DATASET EXCERPTS:
-- ==== Sys2Proof/Laws/Registers.lean ====
section
/-! SUPPORT. The register address map and the dispatcher: a range inside one block has a slot at every address
(41_register_access R182), so the fault of 60_exceptions R375 cannot happen; what one accepted write does; what a
reply does to the state. -/

namespace Sys2Proof.Machine

/-! ### The address map -/

theorem blockOf_contains {a : Nat} {b : Block} (h : blockOf a = some b) : b.contains a = true := by
  simpa using List.find?_some h

theorem mem_blocks (b : Block) : b ∈ blocks := by
  rcases b with _ | _ | i
  · decide
  · decide
  · match i with
    | 0 | 1 | 2 | 3 => decide

theorem blockOf_isSome_of_contains {a : Nat} {b : Block} (h : b.contains a = true) : (blockOf a).isSome = true := by
  rw [blockOf, List.find?_isSome]
  exact ⟨b, mem_blocks b, h⟩

theorem contains_iff {a : Nat} {b : Block} : b.contains a = true ↔ b.base ≤ a ∧ a < b.base + b.table.length := by
  simp [Block.contains]

/-- Every address of a block has a slot. -/
theorem regAt_isSome {a : Nat} (h : (blockOf a).isSome = true) : (regAt a).isSome = true := by
  obtain ⟨b, hb⟩ := Option.isSome_iff_exists.mp h
  have hc := contains_iff.mp (blockOf_contains hb)
  have hk : a - b.base < b.table.length := by omega
  simp [regAt, hb, List.getElem?_eq_getElem hk]

/-- An undefined address has no slot (20_memory R76). -/
theorem regAt_none {a : Nat} (h : blockOf a = none) : regAt a = none := by
  simp [regAt, h]

/-- `inOneBlock(a, q)` as a fact about a block. -/
theorem inOneBlock_iff {a : Word} {q : Nat} :
    inOneBlock a q = true ↔
      1 ≤ q ∧ a.toNat + q - 1 ≤ 0xFFFF ∧ ∃ b, blockOf a.toNat = some b ∧ blockOf (a.toNat + q - 1) = some b := by
  simp only [inOneBlock, Bool.and_eq_true, decide_eq_true_eq, beq_iff_eq, Option.isSome_iff_exists]
  constructor
  · rintro ⟨⟨⟨h1, h2⟩, b, hb⟩, he⟩
    exact ⟨h1, h2, b, hb, he ▸ hb⟩
  · rintro ⟨h1, h2, b, hb, he⟩
    exact ⟨⟨⟨h1, h2⟩, b, hb⟩, by rw [hb, he]⟩

/-- R182: `inOneBlock(a, q)` implies that every address of the range is defined. -/
theorem regAt_isSome_of_inOneBlock {a : Word} {q k : Nat} (h : inOneBlock a q = true) (hk : k < q) :
    (regAt (a.toNat + k)).isSome = true := by
  obtain ⟨h1, _, b, hb, he⟩ := inOneBlock_iff.mp h
  have lo := contains_iff.mp (blockOf_contains hb)
  have hi := contains_iff.mp (blockOf_contains he)
  exact regAt_isSome (blockOf_isSome_of_contains (b := b) (contains_iff.mpr ⟨by omega, by omega⟩))

/-- The registers of a range, one by one. -/
theorem regsFrom_eq_some_iff {a q : Nat} {rs : List Reg} :
    regsFrom a q = some rs ↔ rs.length = q ∧ ∀ k < q, regAt (a + k) = rs[k]? := by
  induction q generalizing a rs with
  | zero =>
    cases rs <;> simp [regsFrom]
  | succ q ih =>
    simp only [regsFrom]
    constructor
    · intro h
      split at h
      · rename_i r rs' hr hrs
        cases h
        obtain ⟨hl, hk⟩ := ih.mp hrs
        refine ⟨by simp [hl], fun k hkq => ?_⟩
        cases k with
        | zero => simpa using hr
        | succ k => simpa [Nat.add_assoc, Nat.add_comm 1 k] using hk k (by omega)
      · cases h
    · rintro ⟨hl, hk⟩
      cases rs with
      | nil => simp at hl
      | cons r rs =>
        have h0 := hk 0 (by omega)
        have hs : regsFrom (a + 1) q = some rs :=
          ih.mpr ⟨by simpa using hl, fun k hkq => by
            simpa [Nat.add_assoc, Nat.add_comm 1 k] using hk (k + 1) (by omega)⟩
        simp at h0
        simp [h0, hs]

/-- A range inside one block has all its registers. -/
theorem regsFrom_of_inOneBlock {a : Word} {q : Nat} (h : inOneBlock a q = true) :
    ∃ rs, regsFrom a.toNat q = some rs := by
  have hs : ∀ k < q, (regAt (a.toNat + k)).isSome = true := fun k hk => regAt_isSome_of_inOneBlock h hk
  clear h
  generalize a.toNat = n at hs
  induction q generalizing n with
  | zero => exact ⟨[], rfl⟩
  | succ q ih =>
    obtain ⟨r, hr⟩ := Option.isSome_iff_exists.mp (hs 0 (by omega))
    obtain ⟨rs, hrs⟩ := ih (n + 1) fun k hk => by
      simpa [Nat.add_assoc, Nat.add_comm 1 k] using hs (k + 1) (by omega)
    exact ⟨r :: rs, by simp [regsFrom, hrs, show regAt n = some r by simpa using hr]⟩

/-- Each register has one address. -/
def Reg.addr : Reg → Nat
  | .sys r => Config.layout.sysBase + r.ctorIdx
  | .glob r => Config.layout.globBase + r.ctorIdx
  | .chan i r => chBase i + r.ctorIdx

theorem regAt_addr (r : Reg) : regAt r.addr = some r := by
  rcases r with r | r | ⟨i, r⟩
  · cases r <;> rfl
  · cases r <;> rfl
  · match i with
    | 0 | 1 | 2 | 3 => cases r <;> rfl

/-- The address map, inverted: at most one address names a register. -/
theorem addr_of_regAt {a : Nat} {r : Reg} (h : regAt a = some r) : r.addr = a := by
  unfold regAt at h
  split at h
  · rename_i b hb
    have hc := contains_iff.mp (blockOf_contains hb)
    obtain ⟨k, rfl⟩ : ∃ k, a = b.base + k := ⟨a - b.base, by omega⟩
    replace hc : k < b.table.length := by omega
    rw [Nat.add_sub_cancel_left] at h
    clear hb
    have key : ∀ b : Block, ∀ k < b.table.length, ∀ r, b.table[k]? = some r → r.addr = b.base + k := by
      rintro (_ | _ | i) k hk r hr
      · simp only [Block.table, sysTable, List.map_cons, List.map_nil, List.length_cons, List.length_nil] at hk hr
        interval_cases k <;> cases hr <;> rfl
      · simp only [Block.table, globTable, List.map_cons, List.map_nil, List.length_cons, List.length_nil] at hk hr
        interval_cases k <;> cases hr <;> rfl
      · simp only [Block.table, chanTable, List.map_cons, List.map_nil, List.length_cons, List.length_nil] at hk hr
        interval_cases k <;> cases hr <;> rfl
    exact key b k hc r h
  · cases h

theorem regAt_injective {a b : Nat} {r : Reg} (ha : regAt a = some r) (hb : regAt b = some r) : a = b :=
  (addr_of_regAt ha).symm.trans (addr_of_regAt hb)

/-! ### Writes -/

/-- Only the register store and the latches may differ. -/
def StoreFrame (s t : State) : Prop := t = { s with regs := t.regs, latches := t.latches }

theorem StoreFrame.refl (s : State) : StoreFrame s s := rfl

theorem StoreFrame.trans {s t u : State} (h : StoreFrame s t) (k : StoreFrame t u) : StoreFrame s u := by
  unfold StoreFrame at *
  rw [k, h]

theorem storeWrite_store (r : Reg) (v : Word) (s : State) : StoreFrame s (storeWrite r v s) := by
  unfold storeWrite
  dsimp only
  split <;> rfl

theorem applyConv_store (r : Reg) (c : Conv) (s : State) : StoreFrame s (applyConv r c s) := by
  cases c with
  | store v => exact storeWrite_store r v s
  | illegal => rfl
  | ignored => rfl

theorem applyWrites_store (ws : List (Reg × Word)) (s : State) : StoreFrame s (applyWrites ws s) := by
  induction ws generalizing s with
  | nil => rfl
  | cons w ws ih => exact (applyConv_store w.1 _ s).trans (ih _)

/-- What `storeWrite` leaves in each register (41_register_access R189). -/
theorem storeWrite_reg (r q : Reg) (v : Word) (s : State) :
    (storeWrite r v s).reg q = if q = r then v else s.reg q := by
  unfold storeWrite State.reg
  dsimp only
  split <;> simp [RegStore.get_set]

/-- What `storeWrite` leaves in each latch (R193). -/
theorem storeWrite_latch (r q : Reg) (v : Word) (s : State) :
    (storeWrite r v s).latches.get q = if q = r ∧ r.hasLatch = true then some v else s.latches.get q := by
  unfold storeWrite
  dsimp only
  split
  · rw [State.setLatch_latches, Latches.get_set, State.setReg_latches]
  · simp_all

/-- The stored value of a conversion. -/
def Conv.value? : Conv → Option Word
  | .store v => some v
  | .illegal => none
  | .ignored => none

theorem applyConv_reg (r q : Reg) (c : Conv) (s : State) :
    (applyConv r c s).reg q = if q = r then c.value?.getD (s.reg q) else s.reg q := by
  cases c <;> simp [applyConv, Conv.value?, storeWrite_reg]

theorem applyConv_latch (r q : Reg) (c : Conv) (s : State) :
    (applyConv r c s).latches.get q =
      if q = r ∧ r.hasLatch = true then (c.value?.or (s.latches.get q)) else s.latches.get q := by
  cases c <;> simp [applyConv, Conv.value?, storeWrite_latch]

/-- A list of writes leaves a register alone that it does not name, or names only with values that store nothing. -/
theorem applyWrites_other {ws : List (Reg × Word)} {r : Reg}
    (h : ∀ w ∈ ws, w.1 = r → (conv w.1 w.2).value? = none) (s : State) :
    (applyWrites ws s).reg r = s.reg r ∧ (applyWrites ws s).latches.get r = s.latches.get r := by
  induction ws generalizing s with
  | nil => exact ⟨rfl, rfl⟩
  | cons w ws ih =>
    obtain ⟨h1, h2⟩ := ih (fun x hx => h x (List.mem_cons_of_mem _ hx)) (applyConv w.1 (conv w.1 w.2) s)
    have hw := h w List.mem_cons_self
    rw [applyWrites, h1, h2, applyConv_reg, applyConv_latch]
    by_cases e : w.1 = r
    · simp [hw e]
    · simp [Ne.symm e]

/-- A list of writes to different registers leaves in each the value its conversion stores (41_register_access R200). -/
theorem applyWrites_mem {ws : List (Reg × Word)} (hd : (ws.map Prod.fst).Nodup) {r : Reg} {v : Word}
    (hm : (r, v) ∈ ws) (s : State) :
    (applyWrites ws s).reg r = (conv r v).value?.getD (s.reg r) ∧
      (applyWrites ws s).latches.get r =
        if r.hasLatch = true then (conv r v).value?.or (s.latches.get r) else s.latches.get r := by
  induction ws generalizing s with
  | nil => cases hm
  | cons w ws ih =>
    rw [List.map_cons, List.nodup_cons] at hd
    rcases List.mem_cons.mp hm with rfl | hm'
    · have ho : ∀ x ∈ ws, x.1 = r → (conv x.1 x.2).value? = none := fun x hx e =>
        absurd (List.mem_map.mpr ⟨x, hx, e⟩) hd.1
      obtain ⟨h1, h2⟩ := applyWrites_other ho (applyConv r (conv r v) s)
      rw [applyWrites, h1, h2, applyConv_reg, applyConv_latch]
      simp
    · have e : r ≠ w.1 := fun e => hd.1 (List.mem_map.mpr ⟨(r, v), hm', e⟩)
      obtain ⟨h1, h2⟩ := ih hd.2 hm' (applyConv w.1 (conv w.1 w.2) s)
      rw [applyWrites, h1, h2, applyConv_reg, applyConv_latch]
      simp [e]

/-- A single address passes the address check exactly when it is defined. -/
theorem inOneBlock_one_iff (a : Word) : inOneBlock a 1 = true ↔ ∃ r, regAt a.toNat = some r := by
  constructor
  · intro h
    simpa using Option.isSome_iff_exists.mp (regAt_isSome_of_inOneBlock (k := 0) h (by omega))
  · rintro ⟨r, hr⟩
    rw [inOneBlock_iff]
    have := a.isLt
    cases hb : blockOf a.toNat with
    | none => rw [regAt_none hb] at hr; cases hr
    | some b => exact ⟨by omega, by omega, b, rfl, by simpa using hb⟩

theorem inOneBlock_one_eq_false_iff (a : Word) : inOneBlock a 1 = false ↔ regAt a.toNat = none := by
  rw [← Bool.not_eq_true, inOneBlock_one_iff]
  simp [Option.eq_none_iff_forall_ne_some]

/-! ### Replies (41_register_access R180, R181, 60_exceptions R375) -/

/-- A normal reply comes with the state after writes to registers that are not read-only, of values they accept; no
exception has code 4; no reply is inconsistent. -/
def Reply.Sound (s : State) : Reply → Prop
  | .ok _ t => ∃ ws : List (Reg × Word), (∀ w ∈ ws, w.1.cls ≠ .ro ∧ conv w.1 w.2 ≠ .illegal) ∧ t = applyWrites ws s
  | .exc code => code ≠ .slaveFailure
  | .inconsistent => False

theorem readRegs_sound (start qty : Word) (s : State) : (readRegs start qty s).Sound s := by
  unfold readRegs
  split
  · simp [Reply.Sound]
  · split
    · simp [Reply.Sound]
    · rename_i h
      obtain ⟨rs, hrs⟩ := regsFrom_of_inOneBlock (by simpa using h)
      simp only [hrs]
      exact ⟨[], by simp, rfl⟩

theorem writeReg_sound (a v : Word) (s : State) : (writeReg a v s).Sound s := by
  unfold writeReg
  split
  · simp [Reply.Sound]
  · rename_i h
    obtain ⟨r, hr⟩ := (inOneBlock_one_iff a).mp (by simpa using h)
    simp only [hr]
    split
    · simp [Reply.Sound]
    · rename_i hc
      split
      · simp [Reply.Sound]
      · rename_i hi
        exact ⟨[(r, v)], by simpa using ⟨hc, hi⟩, rfl⟩

theorem writeRegs_sound (start qty : Word) (bc : Byte) (data : List Byte) (s : State) :
    (writeRegs start qty bc data s).Sound s := by
  unfold writeRegs
  split
  · simp [Reply.Sound]
  · split
    · simp [Reply.Sound]
    · rename_i h
      obtain ⟨rs, hrs⟩ := regsFrom_of_inOneBlock (by simpa using h)
      simp only [hrs]
      split
      · simp [Reply.Sound]
      · rename_i hro
        split
        · simp [Reply.Sound]
        · rename_i hil
          simp only [List.any_eq_true, not_exists, not_and, beq_iff_eq] at hro hil
          exact ⟨_, fun w hw => ⟨hro _ (List.of_mem_zip hw).1, hil _ hw⟩, rfl⟩

end Sys2Proof.Machine
end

EXERCISE AIM:
Reproduce the listing above exactly as far as the line with "rw [blockOf, List.find?_isSome]", that line included.

PROBLEM SOLUTION:
-- ==== Sys2Proof/Laws/Registers.lean ====
section
/-! SUPPORT. The register address map and the dispatcher: a range inside one block has a slot at every address
(41_register_access R182), so the fault of 60_exceptions R375 cannot happen; what one accepted write does; what a
reply does to the state. -/

namespace Sys2Proof.Machine

/-! ### The address map -/

theorem blockOf_contains {a : Nat} {b : Block} (h : blockOf a = some b) : b.contains a = true := by
  simpa using List.find?_some h

theorem mem_blocks (b : Block) : b ∈ blocks := by
  rcases b with _ | _ | i
  · decide
  · decide
  · match i with
    | 0 | 1 | 2 | 3 => decide

theorem blockOf_isSome_of_contains {a : Nat} {b : Block} (h : b.contains a = true) : (blockOf a).isSome = true := by
  rw [blockOf, List.find?_isSome]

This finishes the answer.